Stored data entries:

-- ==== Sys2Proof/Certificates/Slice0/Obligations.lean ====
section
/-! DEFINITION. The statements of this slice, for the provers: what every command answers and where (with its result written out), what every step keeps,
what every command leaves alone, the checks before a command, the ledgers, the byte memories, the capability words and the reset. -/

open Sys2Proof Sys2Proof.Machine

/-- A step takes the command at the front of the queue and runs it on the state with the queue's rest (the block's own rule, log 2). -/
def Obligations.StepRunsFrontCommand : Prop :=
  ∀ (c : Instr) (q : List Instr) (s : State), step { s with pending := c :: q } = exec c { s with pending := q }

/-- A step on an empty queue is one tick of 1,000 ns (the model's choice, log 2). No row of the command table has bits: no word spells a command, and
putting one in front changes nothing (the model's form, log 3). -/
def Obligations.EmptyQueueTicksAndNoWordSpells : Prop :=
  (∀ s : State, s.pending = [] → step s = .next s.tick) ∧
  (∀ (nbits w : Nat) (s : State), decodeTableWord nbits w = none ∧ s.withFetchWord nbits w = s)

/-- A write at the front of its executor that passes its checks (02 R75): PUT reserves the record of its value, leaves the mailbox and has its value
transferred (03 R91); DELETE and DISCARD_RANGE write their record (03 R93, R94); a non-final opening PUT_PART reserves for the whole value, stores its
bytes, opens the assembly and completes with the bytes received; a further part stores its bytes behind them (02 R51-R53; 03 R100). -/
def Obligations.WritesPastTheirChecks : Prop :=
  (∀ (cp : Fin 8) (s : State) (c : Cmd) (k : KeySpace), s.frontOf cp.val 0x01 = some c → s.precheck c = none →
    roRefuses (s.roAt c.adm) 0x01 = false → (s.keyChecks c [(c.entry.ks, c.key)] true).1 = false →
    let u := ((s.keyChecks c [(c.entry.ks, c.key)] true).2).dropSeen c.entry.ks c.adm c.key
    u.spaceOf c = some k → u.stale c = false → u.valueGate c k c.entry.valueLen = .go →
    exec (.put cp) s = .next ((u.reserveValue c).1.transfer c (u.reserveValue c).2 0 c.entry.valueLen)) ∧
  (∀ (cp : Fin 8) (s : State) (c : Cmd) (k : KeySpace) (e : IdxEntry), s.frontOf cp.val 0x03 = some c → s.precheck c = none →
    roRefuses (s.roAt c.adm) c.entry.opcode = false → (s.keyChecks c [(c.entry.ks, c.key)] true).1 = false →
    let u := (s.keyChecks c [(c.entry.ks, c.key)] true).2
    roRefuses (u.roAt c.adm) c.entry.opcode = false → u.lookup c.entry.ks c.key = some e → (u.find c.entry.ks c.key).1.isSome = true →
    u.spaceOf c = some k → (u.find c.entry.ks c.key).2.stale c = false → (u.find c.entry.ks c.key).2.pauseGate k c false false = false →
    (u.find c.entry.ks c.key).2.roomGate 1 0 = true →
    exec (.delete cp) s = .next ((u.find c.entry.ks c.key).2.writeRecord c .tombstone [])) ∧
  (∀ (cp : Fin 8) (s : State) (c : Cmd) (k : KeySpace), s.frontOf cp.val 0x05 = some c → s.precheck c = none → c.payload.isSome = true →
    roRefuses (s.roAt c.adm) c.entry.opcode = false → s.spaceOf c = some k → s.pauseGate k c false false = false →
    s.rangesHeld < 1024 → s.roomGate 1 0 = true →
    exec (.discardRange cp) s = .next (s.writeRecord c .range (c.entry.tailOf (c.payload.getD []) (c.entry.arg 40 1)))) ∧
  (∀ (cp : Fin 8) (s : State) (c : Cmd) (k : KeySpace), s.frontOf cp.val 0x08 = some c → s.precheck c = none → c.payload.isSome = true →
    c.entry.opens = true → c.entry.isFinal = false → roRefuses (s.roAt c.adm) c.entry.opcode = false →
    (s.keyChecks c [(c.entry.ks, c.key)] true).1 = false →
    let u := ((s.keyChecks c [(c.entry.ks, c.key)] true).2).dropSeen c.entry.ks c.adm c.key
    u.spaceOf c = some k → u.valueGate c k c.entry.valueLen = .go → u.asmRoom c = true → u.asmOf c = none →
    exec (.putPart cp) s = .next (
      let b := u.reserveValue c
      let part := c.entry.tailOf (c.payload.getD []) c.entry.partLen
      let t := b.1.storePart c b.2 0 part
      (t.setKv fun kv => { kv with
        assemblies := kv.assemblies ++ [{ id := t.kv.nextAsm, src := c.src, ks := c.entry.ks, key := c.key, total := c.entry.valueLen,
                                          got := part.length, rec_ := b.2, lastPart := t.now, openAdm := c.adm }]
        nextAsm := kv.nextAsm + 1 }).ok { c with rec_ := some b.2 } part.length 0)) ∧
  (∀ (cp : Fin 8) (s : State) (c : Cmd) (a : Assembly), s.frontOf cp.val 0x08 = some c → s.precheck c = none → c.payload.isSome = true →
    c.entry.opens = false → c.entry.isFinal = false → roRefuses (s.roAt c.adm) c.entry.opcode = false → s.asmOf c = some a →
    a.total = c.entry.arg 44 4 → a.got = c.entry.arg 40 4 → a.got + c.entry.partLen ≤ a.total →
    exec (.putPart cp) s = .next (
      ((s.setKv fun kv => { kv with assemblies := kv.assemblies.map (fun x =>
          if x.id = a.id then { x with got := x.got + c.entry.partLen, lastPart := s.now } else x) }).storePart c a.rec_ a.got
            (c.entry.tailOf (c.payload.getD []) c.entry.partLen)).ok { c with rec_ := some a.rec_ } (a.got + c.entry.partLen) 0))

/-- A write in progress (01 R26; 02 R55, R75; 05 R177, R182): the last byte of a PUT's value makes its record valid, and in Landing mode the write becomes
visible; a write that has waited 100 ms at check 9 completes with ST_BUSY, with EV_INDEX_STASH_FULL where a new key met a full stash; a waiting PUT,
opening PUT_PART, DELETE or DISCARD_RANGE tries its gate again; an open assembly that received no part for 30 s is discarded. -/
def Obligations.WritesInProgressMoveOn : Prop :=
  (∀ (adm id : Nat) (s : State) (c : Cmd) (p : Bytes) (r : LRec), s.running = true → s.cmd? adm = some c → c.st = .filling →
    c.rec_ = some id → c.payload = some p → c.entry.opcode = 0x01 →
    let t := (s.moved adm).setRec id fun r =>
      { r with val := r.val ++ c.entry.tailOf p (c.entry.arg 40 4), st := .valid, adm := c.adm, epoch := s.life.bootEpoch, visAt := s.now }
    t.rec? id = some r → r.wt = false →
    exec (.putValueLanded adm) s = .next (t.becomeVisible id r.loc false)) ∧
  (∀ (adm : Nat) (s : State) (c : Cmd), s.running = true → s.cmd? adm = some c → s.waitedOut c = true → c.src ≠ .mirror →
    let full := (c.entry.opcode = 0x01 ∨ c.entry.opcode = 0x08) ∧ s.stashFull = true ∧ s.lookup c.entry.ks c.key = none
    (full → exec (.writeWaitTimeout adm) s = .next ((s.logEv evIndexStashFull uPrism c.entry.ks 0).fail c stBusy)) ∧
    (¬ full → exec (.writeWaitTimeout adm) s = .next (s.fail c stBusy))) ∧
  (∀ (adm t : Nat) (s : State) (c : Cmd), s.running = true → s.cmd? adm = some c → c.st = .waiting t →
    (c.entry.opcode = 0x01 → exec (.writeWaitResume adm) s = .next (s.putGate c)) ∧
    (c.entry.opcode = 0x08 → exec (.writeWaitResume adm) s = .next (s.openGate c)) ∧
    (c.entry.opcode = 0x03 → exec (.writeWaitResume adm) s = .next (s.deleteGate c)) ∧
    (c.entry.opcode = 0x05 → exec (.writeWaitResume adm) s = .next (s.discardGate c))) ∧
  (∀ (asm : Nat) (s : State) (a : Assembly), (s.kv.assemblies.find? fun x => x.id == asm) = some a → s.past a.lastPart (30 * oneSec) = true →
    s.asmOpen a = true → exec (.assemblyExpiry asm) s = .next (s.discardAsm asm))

*Work to be completed:* Show the lines above with "pauseGate".

*Solution for this task:*
    u.spaceOf c = some k → (u.find c.entry.ks c.key).2.stale c = false → (u.find c.entry.ks c.key).2.pauseGate k c false false = false →
    roRefuses (s.roAt c.adm) c.entry.opcode = false → s.spaceOf c = some k → s.pauseGate k c false false = false →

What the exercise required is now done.